Именно Шмальгаузен обратил внимание Балинского на новейшее открытие эмбриологов — явление, получившее название эмбриональной индукции. Попросту говоря, эмбриональная индукция — это физиологическое воздействие одной части зародыша на другую, приводящее к необратимому результату. Индукция может буквально запрограммировать развитие реагирующей ткани, заставив ее сформировать определенный орган. Шмальгаузен поручил Балинскому исследовать пример эмбриональной индукции на классическом объекте — личинке тритона.

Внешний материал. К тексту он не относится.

-- ==== Sys2Proof/Machine/Ops.lean ====
section
/-! DEFINITION. The named operations over the state: the trace and the lines, the edges of the shift engine, the command
port (acceptance, response, refusal), hardware reset and the host's loopback check. The block has no exception
(60_exceptions.md R220, R228, R229); `refuse` is the one shared operation that takes its place (30_encoding.md R96). -/

namespace Sys2Proof.Machine

/-- `emit e` (00_scope.md R11). -/
def emit (e : Event) (s : State) : State := { s with trace := s.trace ++ [e] }

/-- The slave sees CS_N fall; an oracle keeps no state here (20_memory.md R81). -/
def slaveCsFall (s : State) : State :=
  match s.slave with
  | .oracle => s
  | .reference | .referenceStuck => { s with ref := refCsFall s.ref }

/-- The transport's select_low (40_transport.md R123): an event only on a transition. -/
def selectLow (s : State) : State :=
  if s.csN = some true then slaveCsFall (emit .csFall { s with csN := some false }) else s

/-- The transport's select_high (R124). -/
def selectHigh (s : State) : State :=
  if s.csN = some false then emit .csRise { s with csN := some true } else s

/-- The level the master samples on MISO: the selected slave's answer, `draw 1` when none is selected
(40_transport.md R128, 20_memory.md R70, R71, R81). -/
def misoLevel (s : State) : Bool :=
  if s.csN = some false then
    match s.slave with
    | .oracle =>
      match s.answers with
      | m :: _ => m
      | [] => Config.misoSample s.draws
    | .reference | .referenceStuck => (refReply s.cfg s.ref).getLsbD (7 - s.bitcnt.toNat)
  else Config.drawBit s.draws

/-- What one sample changes outside the block: an answer or a draw is used up, and a selected reference slave
samples MOSI on the same edge (40_transport.md R128). -/
def slaveClock (s : State) : State :=
  if s.csN = some false then
    match s.slave with
    | .oracle =>
      match s.answers with
      | _ :: rest => { s with answers := rest }
      | [] => { s with draws := s.draws + 1 }
    | .reference => { s with ref := refClock s.cfg false s.ref (s.mosi.getD false) (decide (s.bitcnt = 7)) }
    | .referenceStuck => { s with ref := refClock s.cfg true s.ref (s.mosi.getD false) (decide (s.bitcnt = 7)) }
  else { s with draws := s.draws + 1 }

/-- XCHG start step (40_transport.md R125) with the byte to send; `none` is an unspecified byte, a free value.
Not enabled (`none`) unless `EN = 1`, `MSTR = 1` and `BUSY = 0`. -/
def startByte (out : Option Byte) (s : State) : Option State :=
  if s.en = true ∧ s.mstr = true ∧ s.busy = false then
    match out with
    | some o => some (flagsStart { s with sr := o, bitcnt := 0 })
    | none => some (flagsStart { s with sr := Config.drawByte s.draws, bitcnt := 0, draws := s.draws + 1 })
  else none

/-- Engine leading-edge step (R127). -/
def leadingEdge (s : State) : Option State :=
  if s.busy = true ∧ s.sck = some true ∧ s.bitcnt.toNat < 8 then
    some (emit (.sckFall (s.sr.getLsbD 7)) { s with sck := some false, mosi := some (s.sr.getLsbD 7) })
  else none

/-- The sample of a trailing edge taken into the block: shift, count, SCK to its idle level, the event (R128). -/
def takeSample (m : Bool) (s : State) : State :=
  emit (.sckRise m) { s with sck := some true, sr := shiftIn s.sr m, bitcnt := s.bitcnt + 1 }

/-- Engine trailing-edge step (R128). -/
def trailingEdge (s : State) : Option State :=
  if s.busy = true ∧ s.sck = some false then
    let t := takeSample (misoLevel s) (slaveClock s)
    some (if t.bitcnt = 8 then flagsComplete { t with data := t.sr } else t)
  else none

/-- The engine's step: at each moment at most one of the two edges is enabled (R130). -/
def engineStep (s : State) : Option State :=
  match leadingEdge s with
  | some t => some t
  | none => trailingEdge s

/-- The response word with `ERR = 0` (30_encoding.md R95). -/
def okWord (d : RespData) : RespWord := (0#6) ++ d

/-- A byte zero-extended into the field DATA (R95). -/
def zextData (v : Byte) : RespData := v.setWidth 10

/-- The byte of an exchange inside a frame is taken (40_transport.md R129), after `TC = 1`; where its role is the
result it goes into the response word being assembled (10_state.md R31; log 10). -/
def takeByte (result : Bool) (s : State) : State :=
  flagsTaken (if result then { s with rsp := okWord (zextData s.data) } else s)

/-- The command `f` with operand `a` is step 3 of CAN_SET_LOOPBACK, an F_READ of the mode-status register (43_sequences.md
R202; log 18). -/
abbrev ReadsMode (g : Cfg) (f : Fop) (a : Byte) : Prop := f = .fRead ∧ a = g.ADDR_CANSTAT

/-- Acceptance of a command (30_encoding.md R91): the latches, `FOP` and `FIDX`. A read of the mode has returned nothing yet. -/
def accept (f : Fop) (a b c : Byte) (s : State) : State :=
  { s with
    opa := a
    opb := b
    opc := c
    fop := f
    fidx := 0
    modeRead := if ReadsMode s.cfg f a then none else s.modeRead }

/-- `respond ERR = 0, DATA = d` (30_encoding.md R91, R95): the command ends. -/
def respond (d : RespData) (s : State) : State := { s with rsp := okWord d, fop := .idle, fidx := 0 }

/-- `refuse` (30_encoding.md R96, 60_exceptions.md R225): the command ends with `RW = 0x8000` and no other effect. -/
def refuse (s : State) : State := { s with rsp := 0x8000, fop := .idle, fidx := 0 }

/-- A word whose `OP` is in no row: latched and refused, `IllegalOp` (R91, R96, R98). -/
def illegalWord (w : CmdWord) (s : State) : State :=
  refuse { s with opa := fieldA w, opb := fieldB w, opc := fieldC w }

/-- The bracket contract (70_reset_and_hazards.md R256) for the command `f` accepted with chip-select at `l`;
SPI_INIT breaks it only when a frame was left open (40_transport.md R121 case c; U5; log 11). -/
def bracketKept (f : Fop) (l : Option Bool) : Bool :=
  match f with
  | .spiInit => decide (l ≠ some false)
  | .csLow => decide (l = some true)
  | .csHigh | .xchg => decide (l = some false)
  | .fReset | .fRead | .fWrite | .fBitmod | .fRts | .fRdstat | .fRdrxb => decide (l = some true)
  | .idle | .btTq | .btSeglen | .btPack1 | .btPack2 | .btPack3 | .btNbt => true

/-- The breach of the command just accepted is recorded; nothing else changes (93_implementation_defined.md U1, U2, U5). -/
def noteBreach (s : State) : State :=
  if bracketKept s.fop s.csN = true then s else { s with breaches := s.breaches ++ [.bracket s.fop] }

/-- A transport or frame command needs `EN = 1`, else it is refused, `NotInitialised` (30_encoding.md R97). -/
def whenEnabled (body : State → State) (s : State) : State :=
  if s.en = true then body (noteBreach s) else refuse s

/-- The command port (R91): the command is accepted and its body run when the port is open; a closed port accepts
nothing (log 19). -/
def issue (f : Fop) (a b c : Byte) (body : State → State) (s : State) :
    Host.Outcome State Fault Refusal :=
  .next (if s.fop = .idle then body (accept f a b c s) else s)

/-- Hardware reset (70_reset_and_hazards.md R250, R252): every element of `S` takes its reset value, but the
observer's TRACE and DIAG are kept, and `Released` is appended if the lines were driven. Nothing outside the block
changes (log 20). -/
def hardReset (s : State) : State :=
  { State.reset with
    trace := if s.en = true then s.trace ++ [.released] else s.trace
    diag := s.diag
    cfg := s.cfg
    inputs := s.inputs
    sched := s.sched
    resetIn := s.resetIn
    slave := s.slave
    answers := s.answers
    draws := s.draws
    ref := s.ref
    breaches := s.breaches
    modeRead := s.modeRead
    ok := s.ok }

/-- `diag e`: appended only when diagnostics are built in (10_state.md R41, 60_exceptions.md R224). -/
def diagnose (e : DiagEvent) (s : State) : State :=
  if s.cfg.DIAG_ENABLED = true then { s with diag := s.diag ++ [e] } else s

/-- Step 4 of CAN_SET_LOOPBACK (43_sequences.md R202): the mode bits of the byte read are compared with Loopback. Without a
completed F_READ there is no result and nothing is reported (R202 case c, 60_exceptions.md R227). -/
def checkLoopback (s : State) : State :=
  match s.modeRead with
  | none => { s with ok := none }
  | some v =>
    let observed := v &&& s.cfg.MODE_MASK
    if observed = s.cfg.MODE_LOOPBACK then { s with ok := some true }
    else diagnose (.verificationFailure s.cfg.MODE_LOOPBACK observed) { s with ok := some false }

end Sys2Proof.Machine
end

Внутреннее ухо тритона, как и любого другого позвоночного, состоит из перепончатого лабиринта, окруженного скелетной ушной капсулой. Зачаток перепончатого лабиринта служит индуктором, запускающим образование этой капсулы (без него она не развивается). А что будет, если пересадить этот зачаток куда-нибудь еще — например, под кожу на боку? Можно было ожидать, что пересадка зачатка перепончатого лабиринта на бок все равно приведет к развитию ушной капсулы, только в необычном месте. На самом же деле в месте пересадки развилась дополнительная — пятая — конечность! Этот опыт, блестяще проведенный Балинским, иллюстрирует важнейшую закономерность: результат любого процесса передачи информации зависит как от содержания сигнала, так и от свойств приемника этого сигнала. Эмбриональная индукция — это тоже процесс передачи информации. Приемником тут служит реагирующая ткань. Индуктор (зачаток перепончатого лабиринта) сообщает реагирующей ткани, что она должна образовать КАКУЮ-ТО скелетную структуру. А вот какую именно — ткань «решает» сама, согласно собственным компетенциям (именно такой термин тут используют эмбриологи). Неудивительно, что посреди бока эти компетенции иные, чем в задней части головы.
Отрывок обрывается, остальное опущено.